Dietary supplements | Examples |
---|---|
Calcium |
|
Chamomile |
|
Cranberry |
|
Dandelion |
|
Flaxseed |
|
Garlic |
|
Ginger | Zingiber officinale rhizome is also known as ginger. |
Ginkgo |
|
Ginseng |
|
Glucosamine |
|
Lavender |
|
Melatonin |
|
Turmeric |
|
Valerian |
|
DISCUSSION
Accessing information on DS in clinical notes can help us to understand its use on the individual level and related safety problems. Without a standard terminology, our ability is very limited to identify comprehensive information on DS in clinical notes, which might lead to biased knowledge. In this study, we attempted to apply word embedding models to overcome this limitation and tried to generate relatively comprehensive terms for commonly used DS. We trained two word embedding models on clinical notes to detect and identify semantically similar terms for DS. The terms identified by word embedding models and human experts were applied in two clinical note identification tasks for further evaluation.
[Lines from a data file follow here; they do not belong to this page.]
/-- Is one hart chosen before another: outside a `pause` interval first, then by queues, then the longer wait since its last
issue, then the lower number (R30, R31, R190)? -/
def State.before (s : State) (a b : Nat) : Bool :=
  let p (h : Nat) : Nat := if (s.hart h).paused s.cycle then 1 else 0
  let q (h : Nat) : Nat := s.queueClass h
  let l (h : Nat) : Nat := (s.hart h).lastIssue
  if p a ≠ p b then p a < p b
  else if q a ≠ q b then q a < q b
  else if l a ≠ l b then l a < l b
  else a < b

/-- The first of a list under an order. -/
def firstBy (f : Nat → Nat → Bool) : List Nat → Option Nat
  | [] => none
  | a :: t => match firstBy f t with
    | none => some a
    | some b => some (if f b a then b else a)

/-- The first of some ready harts: the one that has waited longest, when the promise of 16 clk is due for it outside a `pause`
interval, else the first in rank (R30, R31). The promise leaves a core four clk to spare: its eight harts take four. -/
def State.pick (s : State) (hs : List Nat) : Option Nat :=
  let due := hs.filter (fun h => !(s.hart h).paused s.cycle && (s.hart h).lastIssue + 12 ≤ s.cycle)
  match firstBy (fun a b => (s.hart a).lastIssue < (s.hart b).lastIssue) due with
  | some h => some h
  | none => firstBy s.before hs

/-- The arbiter's choice for a core: a ready hart whose instruction needs no lane pipe or finds one free, other than the one chosen
before it in this clk (R30). -/
def State.choice (s : State) (core : Nat) (chosen : Option Nat) : Option Nat :=
  let hs := (s.harts.map Prod.fst).filter (fun h => coreOf h == core)
  s.pick ((s.readyAmong hs).filter (fun h => chosen != some h && s.pipeFree h))

/-- What the harts of a core do in one clk: up to two issue, one instruction each (R30). -/
def issueCore (core : Nat) (s : State) : Out :=
  match s.choice core none with
  | none => .next s
  | some h =>
    match issue h s with
    | .next t =>
      match t.choice core (some h) with
      | some k => issue k t
      | none => .next t
    | r => r

/-- The same for every core, in increasing number. -/
def issueAll (s : State) : Out :=
  ((s.harts.filter (fun e => e.2.live)).map (fun e => coreOf e.1)).dedup.foldl (fun r core =>
    match r with
    | .next t => issueCore core t
    | r => r) (.next s)

/-! ### Steps of the device that are due (log 2) -/

/-- The state in which an event's step is taken. -/
def Event.place (e : Event) (s : State) : State := { s with cur := e.hart, focus := e.focus, trapped := false }

/-- Events for one hart. -/
def hartEvents (h : Nat) (x : Hart) : List Event :=
  let at_ (i : Instr) (n : Nat) : Event := { hart := h, focus := { item := n }, step := some i }
  (if x.wait.code ≠ 0 ∨ x.pauseEnd ≠ 0 ∨ x.ops ≠ [] ∨ x.oplog ≠ [] then [at_ .deferredTrap 0, at_ .interruptTaken 0, at_ .uintDeliver 0, at_ .promiseMissed 0] else [])
    ++ (x.oplog.map (fun e => at_ .walkDone e.1))
    ++ (if x.ops = [] then [] else [at_ .storePerformed 0, at_ .homeAtomic 0]
          ++ (List.range x.ops.length).map (fun n => at_ .loadReturn n))
    ++ (if x.rel.isSome then [at_ .homeOrder 0] else [])
    ++ (x.streams.map (fun e => at_ .strmPutAck e.1))

/-- Events for one core. -/
def coreEvents (c : Nat) (k : Core) : List Event :=
  let at_ (i : Instr) (n code : Nat) : Event := { hart := hartAt c 0, focus := { unit := c, item := n, code }, step := some i }
  (if k.engine = [] then [] else [at_ .copyStart 0 0, at_ .matrixTake 0 0]
      ++ k.engine.map (fun e => at_ .engineComplete e.ticket 0))
    ++ (if k.inbox = [] then [] else [at_ .handlerStart 0 0])
    ++ ((k.inbox.zipIdx.filter (fun e => e.1.dec.isSome)).map (fun e => at_ .taskDecArrive e.2 1))
    ++ (if k.ring = [] then [] else [at_ .handlerStart 0 1])
    ++ (k.dm.halts.map (fun i => ({ hart := hartAt c i, step := some .haltreq } : Event)))
    ++ (k.dm.resumes.map (fun i => ({ hart := hartAt c i, step := some .resumereq } : Event)))
    ++ (match k.dm.command with
        | some w => [{ hart := hartAt c 0, step := some (.accessRegister (dmCommand c k.dm w)) }]
        | none => [])

/-- Events for what the module itself holds. -/
def moduleEvents (s : State) : List Event :=
  let at_ (i : Instr) (u n : Nat) : Event := { hart := s.cur, focus := { unit := u, item := n }, step := some i }
  (s.trackers.flatMap (fun t => t.2.sent.map (fun c => at_ .invalidationArrive c t.1)))
    ++ (s.trackers.flatMap (fun t => t.2.unacked.map (fun c => at_ .invalidationAck c t.1)))
    ++ ((List.range s.net.length).flatMap (fun n =>
          [at_ (.msgArrive (.net n)) 0 n, at_ .taskDecArrive 0 n, at_ .shootdown 0 n, at_ .verdict 0 n]))
    ++ ((s.winWaits.filter (fun w => w.bad.isSome)).map (fun w => at_ (.windowRequest w.req) 0 0))
    ++ (s.worlds.map (fun w => at_ .tagFree 0 w.1))
    ++ (s.launches.map (fun l => at_ .launchComplete l.1 0))
    ++ ((List.range s.requests.length).map (fun n => at_ .ctxRequestComplete 0 n))
    ++ (s.launches.flatMap (fun l => l.2.cohorts.flatMap (fun c =>
          [at_ .swapComplete l.1 c.1, at_ .cohortReturn l.1 c.1, at_ .cohortResident l.1 c.1, at_ .quantumEnd l.1 c.1])))
    ++ (if s.launches = [] then [] else [at_ .arbiterGrant 0 0])
    ++ ((s.ctxs.filter (fun c => s.handlerWaits c.2)).map (fun c =>
          ({ hart := s.cur, focus := { unit := c.1, code := 1 }, step := some .cohortReturn } : Event)))
    ++ (s.launches.map (fun l => at_ .clientAged l.1 0))
    ++ (if s.schedNext = none then [] else [at_ .schedWrite 0 0])
    ++ (s.gangs.flatMap (fun g => [at_ .gangSwitch 0 g.1, at_ .closingWaveDone 0 g.1, at_ .saveWindowClose 0 g.1]))
    ++ ((s.wale.filter isArmFlit).map (fun p => at_ .sweepArmFlit p.tag 0))
    ++ (s.switches.flatMap (fun w => w.2.armed.map (fun a => at_ .switchDivert w.1 a.1)))
    ++ (if s.domain.size = 0 then [] else [at_ .heartbeatSend 0 0, at_ .heartbeatLost 0 0])
    ++ (s.fns.flatMap (fun f => f.2.vectors.map (fun v => at_ .msixFire f.1 v.1)
          ++ f.2.queues.flatMap (fun q => (q.2.chains.take 1).map (fun c =>
               ({ hart := s.cur, focus := { unit := f.1, code := 1 }, step := some (chainRow c) } : Event)))))

/-- Every event that may be due. -/
def State.candidates (s : State) : List Event :=
  s.harts.flatMap (fun e => hartEvents e.1 e.2) ++ s.cores.flatMap (fun e => coreEvents e.1 e.2) ++ moduleEvents s

/-- Is a step that its hart takes at an instruction boundary due there, of a hart that may issue? What else is due at the boundary then
takes its rank with it (R48, R377). -/
def State.atBoundary (s : State) (i : Instr) : Bool :=
  s.me.mayIssue && s.me.dbg.running.isNone && (match i with
    | .deferredTrap => s.me.defers
    | .pcMatch => s.me.matchDue.isSome
    | .interruptTaken => s.me.interruptDue.isSome
    | .uintDeliver => s.userDue s.cur
    | _ => false)

/-- A step of the device: at the hart's boundary, or by its own row. -/
def deviceStep (i : Instr) (s : State) : Out :=
  if s.atBoundary i then
    (match (boundary s.cur s).2 with
     | .next t => .next (s.trace t s.cur)
     | r => r)
  else exec i s

/-- The state after an event that is due: its step changes something. -/
def Event.effect (s : State) (e : Event) : Option State :=
  match e.step with
  | some i =>
    match deviceStep i (e.place s) with
    | .next t => if t = e.place s then none else some t
    | _ => none
  | none => none

/-- The first event that is due, if any is, with the state after it. -/
def State.dueEvent (s : State) : Option (Event × State) := s.candidates.findSome? (fun e => (e.effect s).map (fun t => (e, t)))

/-- May an event halt or swap a block? The retirement of its last hart in the same clk comes first (R28). -/
def Event.stops (e : Event) : Bool :=
  match e.step with
  | some .haltreq | some .quantumEnd | some .arbiterGrant | some .gangSwitch | some .ctxRequestComplete => true
  | _ => false

/-! ### The end of a step -/

/-- The cycle counter goes on by one, a domain's correction apart: one clk more, or one clk of standing still, in 4,096 (R8, R366). -/
def State.advanceClock (s : State) : State :=
  let d := s.domain
  let fast := s.cycle % 4096 = 0 ∧ d.drift > 8
  let slow := s.cycle % 4096 = 0 ∧ d.drift < -8 ∧ d.slipped = false
  { s with
    cycle := if fast then s.cycle + 2 else if slow then s.cycle else s.cycle + 1
    domain := { d with drift := if fast then d.drift - 1 else if slow then d.drift + 1 else d.drift, slipped := slow } }

/-- What happens at the first clk of a tick: the promises of engine commands are recomputed, and the module reports that the tick has
come (R216, R264). -/
def State.atTick (s : State) : State :=
  { s with cores := s.cores.mapVals (fun c => if c.engine = [] then c else c.repromise s.cycle) }.closeReport

/-- The end of a clk: the counter goes on, a tick may begin, and contexts that are to be killed are killed (R8, R47, R216, R264,
R366). -/
def State.tickOver (s : State) : State :=
  let t := s.advanceClock
  (if t.tick = s.tick then t else t.atTick).killDoomed

/-- The end of a step that answers a next state. -/
def endStep (r : Out) : Out :=
  match r with
  | .next t => .next t.tickOver
  | r => r

/-- Is a row an instruction that only a hart's own fetch issues? A step of the device has no word; the steps that a hart takes
at its boundary have none either. -/
def fetched (i : Instr) : Bool := i.wf || (match i with
  | .illegalInstruction _ => true
  | _ => false)

/-- A step that the environment names: a step of the device, or the issue of a hart of its choice, where that hart is
ready. -/
def runEvent (e : Event) (s : State) : Out :=
  match e.step with
  | some i => if fetched i then .fault .agendaNotAnEvent else deviceStep i (e.place s)
  | none => if s.ready.contains e.hart && s.pipeFree e.hart then issue e.hart s else .next s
Our results support the hypothesis that semantic variants, brand names, and misspellings of DS appear in similar context in our clinical note corpus and that applying the word embedding models based on distributional semantics can help detect such syntactic and semantic variants.
We conducted a set of comprehensive experiments on the corpus size and hyperparameters. We found out that when the corpus size is small, a relatively small number of semantically similar terms were found. Another finding is that a larger corpus can only help detect more misspellings. Unfortunately, continuously increasing the corpus size cannot generate more semantic variants and brand names. However, the limitation is that we only evaluated the 40 top-ranked terms. In the future, we could potentially extend to evaluate more terms. Our future work will also include investigating new ranking systems. We also evaluated some hyperparameters, including window size and vector size. We tested 5 values of the window size and 4 values of the vector size. We found that these 2 parameters have a large impact on the model performance and that it should be cautious to use default settings, especially for the GloVe model, which failed to generate any valuable semantically similar words when the default settings were applied. One limitation is that we did not test other parameters such as the number of iterations and the number of negative samples, which might also affect the model performance. For CBOW and skip-gram, there was limited and inconclusive evidence available on which model has higher performance. We tested both models and found that they did not differ in this term expansion task.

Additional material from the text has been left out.